Dataset entries:
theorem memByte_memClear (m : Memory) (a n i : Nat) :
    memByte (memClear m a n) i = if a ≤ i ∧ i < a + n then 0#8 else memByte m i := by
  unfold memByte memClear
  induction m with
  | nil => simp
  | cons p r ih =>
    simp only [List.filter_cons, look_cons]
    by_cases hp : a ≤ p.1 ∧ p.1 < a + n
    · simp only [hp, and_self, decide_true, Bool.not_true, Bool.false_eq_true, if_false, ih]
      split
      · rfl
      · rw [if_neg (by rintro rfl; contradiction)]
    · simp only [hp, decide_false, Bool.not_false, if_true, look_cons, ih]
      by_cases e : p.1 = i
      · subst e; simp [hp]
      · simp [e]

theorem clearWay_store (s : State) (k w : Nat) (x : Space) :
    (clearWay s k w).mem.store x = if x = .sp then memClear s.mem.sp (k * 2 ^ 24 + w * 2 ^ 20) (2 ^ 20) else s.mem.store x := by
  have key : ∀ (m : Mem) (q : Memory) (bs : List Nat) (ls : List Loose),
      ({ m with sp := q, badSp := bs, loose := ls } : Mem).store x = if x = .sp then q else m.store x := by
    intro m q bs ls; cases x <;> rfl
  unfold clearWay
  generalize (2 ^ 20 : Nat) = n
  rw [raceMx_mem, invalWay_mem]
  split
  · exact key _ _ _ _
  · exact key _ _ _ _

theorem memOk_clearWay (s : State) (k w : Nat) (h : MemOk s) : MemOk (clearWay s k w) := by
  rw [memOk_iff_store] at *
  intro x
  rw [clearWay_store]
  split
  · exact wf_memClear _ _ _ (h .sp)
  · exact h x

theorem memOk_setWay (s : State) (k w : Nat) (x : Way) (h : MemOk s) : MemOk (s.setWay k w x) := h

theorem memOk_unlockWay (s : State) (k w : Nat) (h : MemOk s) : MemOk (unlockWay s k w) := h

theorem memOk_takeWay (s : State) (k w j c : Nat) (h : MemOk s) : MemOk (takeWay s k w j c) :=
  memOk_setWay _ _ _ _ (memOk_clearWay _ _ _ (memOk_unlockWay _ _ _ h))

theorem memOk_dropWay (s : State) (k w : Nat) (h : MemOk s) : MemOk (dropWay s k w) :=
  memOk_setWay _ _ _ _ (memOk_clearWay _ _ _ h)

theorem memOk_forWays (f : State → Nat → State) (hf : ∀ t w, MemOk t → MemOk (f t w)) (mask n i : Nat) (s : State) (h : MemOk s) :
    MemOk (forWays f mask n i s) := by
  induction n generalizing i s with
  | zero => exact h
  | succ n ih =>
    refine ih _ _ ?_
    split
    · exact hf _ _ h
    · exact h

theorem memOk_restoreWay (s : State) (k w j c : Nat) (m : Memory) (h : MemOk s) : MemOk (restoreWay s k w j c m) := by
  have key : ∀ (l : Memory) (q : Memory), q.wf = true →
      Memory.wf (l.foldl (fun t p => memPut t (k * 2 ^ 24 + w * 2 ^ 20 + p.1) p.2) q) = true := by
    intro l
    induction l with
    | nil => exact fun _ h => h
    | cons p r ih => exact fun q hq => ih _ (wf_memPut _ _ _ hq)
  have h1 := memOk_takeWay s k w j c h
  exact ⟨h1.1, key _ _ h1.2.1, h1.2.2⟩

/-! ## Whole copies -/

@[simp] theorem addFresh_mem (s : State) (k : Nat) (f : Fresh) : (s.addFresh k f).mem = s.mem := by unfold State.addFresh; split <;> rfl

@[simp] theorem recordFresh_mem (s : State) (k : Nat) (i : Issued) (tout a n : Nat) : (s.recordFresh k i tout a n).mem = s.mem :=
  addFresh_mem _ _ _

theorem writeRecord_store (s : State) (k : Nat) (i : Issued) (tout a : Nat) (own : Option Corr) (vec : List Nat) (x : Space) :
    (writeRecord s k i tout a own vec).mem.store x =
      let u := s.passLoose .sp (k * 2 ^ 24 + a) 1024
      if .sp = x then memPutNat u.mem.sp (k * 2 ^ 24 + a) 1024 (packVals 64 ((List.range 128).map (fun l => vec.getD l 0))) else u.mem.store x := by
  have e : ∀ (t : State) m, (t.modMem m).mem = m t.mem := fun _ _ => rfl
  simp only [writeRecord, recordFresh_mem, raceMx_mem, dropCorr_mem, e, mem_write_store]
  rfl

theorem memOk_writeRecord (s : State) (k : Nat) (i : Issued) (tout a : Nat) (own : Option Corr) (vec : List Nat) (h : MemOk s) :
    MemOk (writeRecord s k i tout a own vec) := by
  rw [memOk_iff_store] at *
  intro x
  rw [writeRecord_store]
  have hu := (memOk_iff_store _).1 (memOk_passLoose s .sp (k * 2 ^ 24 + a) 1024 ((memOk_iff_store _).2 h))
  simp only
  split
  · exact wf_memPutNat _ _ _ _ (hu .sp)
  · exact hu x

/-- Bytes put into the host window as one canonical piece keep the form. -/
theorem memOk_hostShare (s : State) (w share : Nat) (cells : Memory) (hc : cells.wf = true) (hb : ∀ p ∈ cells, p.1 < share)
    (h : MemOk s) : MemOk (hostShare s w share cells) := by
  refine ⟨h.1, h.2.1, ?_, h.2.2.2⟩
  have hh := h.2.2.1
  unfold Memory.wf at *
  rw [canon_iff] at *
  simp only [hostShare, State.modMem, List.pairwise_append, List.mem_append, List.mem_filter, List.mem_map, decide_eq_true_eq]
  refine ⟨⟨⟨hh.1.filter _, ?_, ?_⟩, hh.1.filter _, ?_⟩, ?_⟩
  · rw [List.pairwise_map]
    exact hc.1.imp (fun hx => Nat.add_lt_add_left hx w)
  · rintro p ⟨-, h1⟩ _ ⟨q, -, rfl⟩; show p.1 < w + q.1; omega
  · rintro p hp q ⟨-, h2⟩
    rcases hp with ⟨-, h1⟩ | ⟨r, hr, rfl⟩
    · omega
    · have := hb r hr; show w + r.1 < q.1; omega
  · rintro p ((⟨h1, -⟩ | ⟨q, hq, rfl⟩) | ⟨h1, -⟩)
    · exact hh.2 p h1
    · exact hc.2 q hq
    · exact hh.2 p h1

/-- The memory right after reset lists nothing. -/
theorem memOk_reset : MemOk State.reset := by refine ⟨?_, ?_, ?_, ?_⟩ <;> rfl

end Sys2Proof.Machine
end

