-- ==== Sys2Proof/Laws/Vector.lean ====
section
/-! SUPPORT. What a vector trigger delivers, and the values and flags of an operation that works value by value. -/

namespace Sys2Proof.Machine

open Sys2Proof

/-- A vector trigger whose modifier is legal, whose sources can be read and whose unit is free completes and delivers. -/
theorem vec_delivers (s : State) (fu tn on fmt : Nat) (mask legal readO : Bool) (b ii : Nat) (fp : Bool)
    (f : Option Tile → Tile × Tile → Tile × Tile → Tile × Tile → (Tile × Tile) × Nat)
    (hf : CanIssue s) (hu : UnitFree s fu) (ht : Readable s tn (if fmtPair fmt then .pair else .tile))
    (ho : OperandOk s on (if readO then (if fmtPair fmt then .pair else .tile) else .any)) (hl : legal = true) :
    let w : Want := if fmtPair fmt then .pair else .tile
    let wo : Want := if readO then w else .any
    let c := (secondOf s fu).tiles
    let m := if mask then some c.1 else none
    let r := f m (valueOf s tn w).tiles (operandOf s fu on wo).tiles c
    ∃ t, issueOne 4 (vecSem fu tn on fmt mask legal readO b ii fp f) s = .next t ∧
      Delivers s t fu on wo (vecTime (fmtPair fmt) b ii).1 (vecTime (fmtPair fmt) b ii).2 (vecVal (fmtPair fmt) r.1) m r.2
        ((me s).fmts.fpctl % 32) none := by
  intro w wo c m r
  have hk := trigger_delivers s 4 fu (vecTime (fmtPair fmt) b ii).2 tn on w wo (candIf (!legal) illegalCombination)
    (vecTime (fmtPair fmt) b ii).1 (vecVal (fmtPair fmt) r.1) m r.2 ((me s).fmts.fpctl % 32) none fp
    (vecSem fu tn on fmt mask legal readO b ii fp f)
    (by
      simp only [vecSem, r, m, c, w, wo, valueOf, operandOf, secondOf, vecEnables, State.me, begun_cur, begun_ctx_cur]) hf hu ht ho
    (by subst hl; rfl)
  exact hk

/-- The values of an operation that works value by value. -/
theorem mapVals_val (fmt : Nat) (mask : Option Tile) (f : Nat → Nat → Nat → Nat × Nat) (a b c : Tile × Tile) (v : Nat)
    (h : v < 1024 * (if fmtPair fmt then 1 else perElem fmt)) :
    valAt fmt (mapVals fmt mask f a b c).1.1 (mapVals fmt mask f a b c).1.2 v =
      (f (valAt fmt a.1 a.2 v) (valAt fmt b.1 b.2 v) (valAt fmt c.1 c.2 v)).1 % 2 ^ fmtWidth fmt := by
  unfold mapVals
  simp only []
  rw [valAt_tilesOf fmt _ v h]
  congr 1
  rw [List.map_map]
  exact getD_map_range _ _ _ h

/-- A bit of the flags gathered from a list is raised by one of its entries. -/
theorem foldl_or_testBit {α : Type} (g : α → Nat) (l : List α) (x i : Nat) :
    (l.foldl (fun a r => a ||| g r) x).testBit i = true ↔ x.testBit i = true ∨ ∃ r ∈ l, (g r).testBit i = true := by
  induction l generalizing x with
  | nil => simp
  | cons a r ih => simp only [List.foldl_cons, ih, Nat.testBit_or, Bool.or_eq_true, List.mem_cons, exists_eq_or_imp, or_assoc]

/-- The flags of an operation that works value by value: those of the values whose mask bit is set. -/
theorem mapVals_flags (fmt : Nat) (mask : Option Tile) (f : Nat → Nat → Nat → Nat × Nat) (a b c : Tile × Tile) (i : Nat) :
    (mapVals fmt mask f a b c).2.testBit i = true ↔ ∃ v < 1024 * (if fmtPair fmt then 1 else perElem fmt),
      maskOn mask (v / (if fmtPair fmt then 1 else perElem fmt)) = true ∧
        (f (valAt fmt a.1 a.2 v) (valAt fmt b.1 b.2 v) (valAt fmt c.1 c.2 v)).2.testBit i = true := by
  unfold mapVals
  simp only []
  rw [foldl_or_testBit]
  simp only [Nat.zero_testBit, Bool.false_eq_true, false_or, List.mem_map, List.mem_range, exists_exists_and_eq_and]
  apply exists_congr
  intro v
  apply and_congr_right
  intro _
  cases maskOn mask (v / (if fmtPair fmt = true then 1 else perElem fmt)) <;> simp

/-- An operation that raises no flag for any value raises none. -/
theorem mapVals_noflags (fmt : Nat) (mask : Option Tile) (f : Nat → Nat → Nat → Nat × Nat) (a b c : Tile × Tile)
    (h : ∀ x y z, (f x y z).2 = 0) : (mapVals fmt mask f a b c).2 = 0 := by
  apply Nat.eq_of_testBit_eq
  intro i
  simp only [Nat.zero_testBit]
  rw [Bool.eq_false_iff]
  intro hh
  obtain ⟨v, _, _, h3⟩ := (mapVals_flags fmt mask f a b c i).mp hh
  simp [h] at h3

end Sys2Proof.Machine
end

...

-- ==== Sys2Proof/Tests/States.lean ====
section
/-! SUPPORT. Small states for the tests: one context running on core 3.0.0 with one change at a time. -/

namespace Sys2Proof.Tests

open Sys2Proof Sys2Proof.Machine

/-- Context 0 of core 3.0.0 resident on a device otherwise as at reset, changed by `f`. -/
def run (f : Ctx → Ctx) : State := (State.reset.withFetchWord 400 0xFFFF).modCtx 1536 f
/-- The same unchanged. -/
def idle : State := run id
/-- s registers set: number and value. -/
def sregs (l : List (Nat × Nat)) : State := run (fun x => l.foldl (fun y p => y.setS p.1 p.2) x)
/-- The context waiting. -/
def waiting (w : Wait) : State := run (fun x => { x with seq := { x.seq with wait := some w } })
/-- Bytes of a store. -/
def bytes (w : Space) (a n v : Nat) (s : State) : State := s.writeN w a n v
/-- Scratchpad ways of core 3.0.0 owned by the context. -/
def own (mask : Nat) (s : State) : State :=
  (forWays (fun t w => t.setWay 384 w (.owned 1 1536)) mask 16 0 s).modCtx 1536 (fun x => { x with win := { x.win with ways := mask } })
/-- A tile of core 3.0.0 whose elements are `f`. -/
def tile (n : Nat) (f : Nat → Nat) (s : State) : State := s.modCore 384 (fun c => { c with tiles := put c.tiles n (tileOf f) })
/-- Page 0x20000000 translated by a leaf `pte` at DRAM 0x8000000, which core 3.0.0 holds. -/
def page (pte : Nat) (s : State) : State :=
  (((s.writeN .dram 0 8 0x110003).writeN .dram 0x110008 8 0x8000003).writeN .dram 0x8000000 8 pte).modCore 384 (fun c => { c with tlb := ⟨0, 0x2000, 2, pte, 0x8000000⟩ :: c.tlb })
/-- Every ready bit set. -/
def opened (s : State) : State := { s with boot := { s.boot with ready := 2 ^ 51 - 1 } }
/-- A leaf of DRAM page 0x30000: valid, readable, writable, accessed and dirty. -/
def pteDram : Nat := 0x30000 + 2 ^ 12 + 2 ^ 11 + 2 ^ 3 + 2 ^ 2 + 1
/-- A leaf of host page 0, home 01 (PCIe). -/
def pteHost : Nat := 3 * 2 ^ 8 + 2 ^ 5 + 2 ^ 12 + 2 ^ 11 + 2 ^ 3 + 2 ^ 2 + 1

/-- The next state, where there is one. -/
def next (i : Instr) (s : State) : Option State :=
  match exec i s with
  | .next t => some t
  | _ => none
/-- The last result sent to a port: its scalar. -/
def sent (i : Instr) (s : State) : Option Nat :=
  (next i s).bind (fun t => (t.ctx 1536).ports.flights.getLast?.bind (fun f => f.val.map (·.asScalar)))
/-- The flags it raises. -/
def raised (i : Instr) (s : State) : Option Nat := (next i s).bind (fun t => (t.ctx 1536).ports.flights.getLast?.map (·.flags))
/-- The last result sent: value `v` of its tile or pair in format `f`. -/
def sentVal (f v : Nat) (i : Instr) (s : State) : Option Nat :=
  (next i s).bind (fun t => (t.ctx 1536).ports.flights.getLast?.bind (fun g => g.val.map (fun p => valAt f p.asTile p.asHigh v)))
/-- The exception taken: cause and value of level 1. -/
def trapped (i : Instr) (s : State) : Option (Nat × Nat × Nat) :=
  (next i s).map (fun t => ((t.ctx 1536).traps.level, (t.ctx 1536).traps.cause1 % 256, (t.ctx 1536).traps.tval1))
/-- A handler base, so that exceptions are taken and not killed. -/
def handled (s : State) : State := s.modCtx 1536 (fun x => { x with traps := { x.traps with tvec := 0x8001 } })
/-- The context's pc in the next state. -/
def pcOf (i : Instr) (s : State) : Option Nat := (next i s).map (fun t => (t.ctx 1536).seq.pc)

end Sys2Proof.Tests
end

* [PROBLEM]:
Send back an exact copy of only the lines from the line with "def pteDram : Nat" up to and including the line with "its scalar. -/" in the data above.

* [SOLVED PROBLEM]:
def pteDram : Nat := 0x30000 + 2 ^ 12 + 2 ^ 11 + 2 ^ 3 + 2 ^ 2 + 1
/-- A leaf of host page 0, home 01 (PCIe). -/
def pteHost : Nat := 3 * 2 ^ 8 + 2 ^ 5 + 2 ^ 12 + 2 ^ 11 + 2 ^ 3 + 2 ^ 2 + 1

/-- The next state, where there is one. -/
def next (i : Instr) (s : State) : Option State :=
  match exec i s with
  | .next t => some t
  | _ => none
/-- The last result sent to a port: its scalar. -/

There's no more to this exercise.